歌会始
  • 11 年前
皇居で開かれた「歌会始」。天皇の「お歌」は、昨年11月に夫妻で訪れた沖縄県の景勝地「万座毛」についての思いを詠んだものだったが、そこにはメッセージが込められているように感じた。

「お歌」は「万座毛に昔をしのび巡り行けば彼方恩納岳(あがたおんなたけ)さやに立ちたり」というものだ。

沖縄戦のさい、「万座毛」の断崖絶壁からは、戦火に追われた民間人が多く海に飛び込んで犠牲となっている。もちろん「恩納岳」も戦場だったし、米軍占領後は155ミリ砲などを住民の頭越しに打ち込む実弾演習の標的となった。

「昔をしのび」というのは、かならずしも琉球王朝の当時だけをしのんだわけでもあるまい。そして「さやに立つ」とは「さやあて」などの「さや」、つまり戦争の犠牲者をいたみ平和を願う沖縄の人々のように山が立ちはだかっている様子を詠んでいるかのようだ。

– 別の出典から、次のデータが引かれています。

/-- A chord of one S, V or M syllable that does not trap, and is no micro-routine, M.TP or M.FENCE. -/
theorem runDecoded_lone {q : Fin 4} {k : Fin 52} {n len : Nat} {s : State} {y : Syl} {r : ChordRes}
    (hb : atBoundary q k n s = true) (hm : isMicro y = false)
    (htp : y.str = 3 → y.op ≠ 0x500 ∨ (eng (ekey q k) s).tpq.length < 32)
    (hf : y.str = 3 → y.op ≠ 0x600)
    (he : evalChord (chordCtx q k n s) [y] ((task (ekey q k) n s).pc + len) = .ok r)
    (ha : r.act = cNone (chordCtx q k n s) ((task (ekey q k) n s).pc + len)) :
    runDecoded (ekey q k) n (.ok [y] len) s
      = wakeSlot (ekey q k) n (bump (engCnt (ekey q k) 0) (countLanes (ekey q k) [y]
          (optFx r.m (optFx r.v (optFx r.s (setTask (ekey q k) n (pastChord len (newStacks r)) s)))))) := by
  have hc : ({ key := ekey q k, slot := n, pc := (task (ekey q k) n s).pc, s := s } : ECtx) = chordCtx q k n s := rfl
  have h1 : ¬ ([y].any (fun y => decide (y.str = 3 ∧ y.op = 0x500)) = true ∧ 32 ≤ (eng (ekey q k) s).tpq.length) := by
    rintro ⟨h1, h2⟩
    simp at h1
    rcases htp h1.1 with h | h
    · exact h h1.2
    · omega
  have h2 : (sylOf 3 [y]).any (fun y => decide (y.op = 0x600)) = false := by
    by_cases h : y.str = 3
    · simp [sylOf, h, hf h]
    · simp [sylOf, h]
  have hn : r.act.nested = false := by rw [ha]; rfl
  simp only [runDecoded, hm, Bool.false_eq_true, if_false, runDecoded.runPlain, hc]
  rw [if_neg h1, he]
  simp only [hn, Bool.false_eq_true, if_false]
  exact commitChord_fall hb ha h2

/-- Evaluating one S syllable. -/
theorem evalChord_s {q : Fin 4} {k : Fin 52} {n next : Nat} {s : State} {y : Syl} {e : Eff EWord}
    (hb : atBoundary q k n s = true) (hn : next ≤ 65535) (hy : y.str = 1) (he : sEval (chordCtx q k n s) y.op y.lit = .ok e) :
    evalChord (chordCtx q k n s) [y] next
      = .ok { act := cNone (chordCtx q k n s) next, s := some e, v := none, m := none } := by
  have hbad : (chordCtx q k n s).e.bad = [] := (atBoundary_facts hb).2.1
  have hc : evalC (chordCtx q k n s) [y] next = .ok (cNone (chordCtx q k n s) next) :=
    evalC_none (by simp [sylOf, hy]) hbad hn
  simp [evalChord, hc, onStr, evalOpt, sylOf, hy, he, latchBad_clean hbad, vBad_clean hbad, cNone, bind, Except.bind, pure, Except.pure]

/-- Evaluating one V syllable. -/
theorem evalChord_v {q : Fin 4} {k : Fin 52} {n next : Nat} {s : State} {y : Syl} {e : Eff Vec}
    (hb : atBoundary q k n s = true) (hn : next ≤ 65535) (hy : y.str = 2) (he : vEval (chordCtx q k n s) y.op = .ok e) :
    evalChord (chordCtx q k n s) [y] next
      = .ok { act := cNone (chordCtx q k n s) next, s := none, v := some e, m := none } := by
  have hbad : (chordCtx q k n s).e.bad = [] := (atBoundary_facts hb).2.1
  have hc : evalC (chordCtx q k n s) [y] next = .ok (cNone (chordCtx q k n s) next) :=
    evalC_none (by simp [sylOf, hy]) hbad hn
  simp [evalChord, hc, onStr, evalOpt, sylOf, hy, he, latchBad_clean hbad, vBad_clean hbad, cNone, bind, Except.bind, pure, Except.pure]

/-- Evaluating one M syllable. -/
theorem evalChord_m {q : Fin 4} {k : Fin 52} {n next : Nat} {s : State} {y : Syl} {e : Eff EWord}
    (hb : atBoundary q k n s = true) (hn : next ≤ 65535) (hy : y.str = 3) (he : mEval (chordCtx q k n s) y.op = .ok e) :
    evalChord (chordCtx q k n s) [y] next
      = .ok { act := cNone (chordCtx q k n s) next, s := none, v := none, m := some e } := by
  have hbad : (chordCtx q k n s).e.bad = [] := (atBoundary_facts hb).2.1
  have hc : evalC (chordCtx q k n s) [y] next = .ok (cNone (chordCtx q k n s) next) :=
    evalC_none (by simp [sylOf, hy]) hbad hn
  simp [evalChord, hc, onStr, evalOpt, sylOf, hy, he, latchBad_clean hbad, cNone, bind, Except.bind, pure, Except.pure]

/-- The row of an S operation that does not trap: the slot past the chord with its new S stack, then what the operation stores. -/
theorem chordRow_s {op lit len lo hi : Nat} {q : Fin 4} {k : Fin 52} {n : Nat} {s : State} {e : Eff EWord}
    (h : nextIs 1 op lit len q k n s = true) (hlo : lo ≤ op) (hhi : op ≤ hi)
    (he : sEval (chordCtx q k n s) op lit = .ok e)
    (hf : (task (ekey q k) n (e.fx (setTask (ekey q k) n (pastChord len (fun t => { t with sStk := e.stk })) s))).state = .running
      ∧ (task (ekey q k) n (e.fx (setTask (ekey q k) n (pastChord len (fun t => { t with sStk := e.stk })) s))).tpWait = false) :
    chordRow 1 lo hi q k s
      = bump (engCnt (ekey q k) 0) (e.fx (setTask (ekey q k) n (pastChord len (fun t => { t with sStk := e.stk })) s)) := by
  obtain ⟨ha, hb, hp⟩ := nextIs_facts h
  have key : ∀ y : Syl, y.str = 1 → y.op = op → y.lit = lit →
      runDecoded (ekey q k) n (.ok [y] len) s
        = bump (engCnt (ekey q k) 0) (e.fx (setTask (ekey q k) n (pastChord len (fun t => { t with sStk := e.stk })) s)) := by
    intro y h1 h2 h3
    rw [runDecoded_lone hb (by simp [isMicro, h1]) (by simp [h1]) (by simp [h1])
      (evalChord_s hb hp h1 (by rw [h2, h3]; exact he)) rfl]
    have hg : newStacks { act := cNone (chordCtx q k n s) ((task (ekey q k) n s).pc + len), s := some e, v := none, m := none }
        = fun t => { t with sStk := e.stk } := rfl
    rw [hg]
    have hcl : ∀ x, countLanes (ekey q k) [y] x = x := by intro x; simp [countLanes, h1]
    simp only [optFx, hcl]
    exact wakeSlot_running hf.1
  obtain ⟨y, h1, h2, h3, h4⟩ := chordRow_next ha hlo hhi (fun y h1 h2 h3 => by rw [key y h1 h2 h3]; exact hf.2)
  rw [h4, key y h1 h2 h3]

憲法の下で「国事行為」以外の政治的発言はできない立場の天皇だが、かつては園遊会で、「日の丸」「君が代」は強制的でないほうがいいと述べたこともある。今日は新基地建設やオスプレイ配備を狙う小野寺防衛相が沖縄を訪問している。そんな時期の意味深長な「お歌」だった。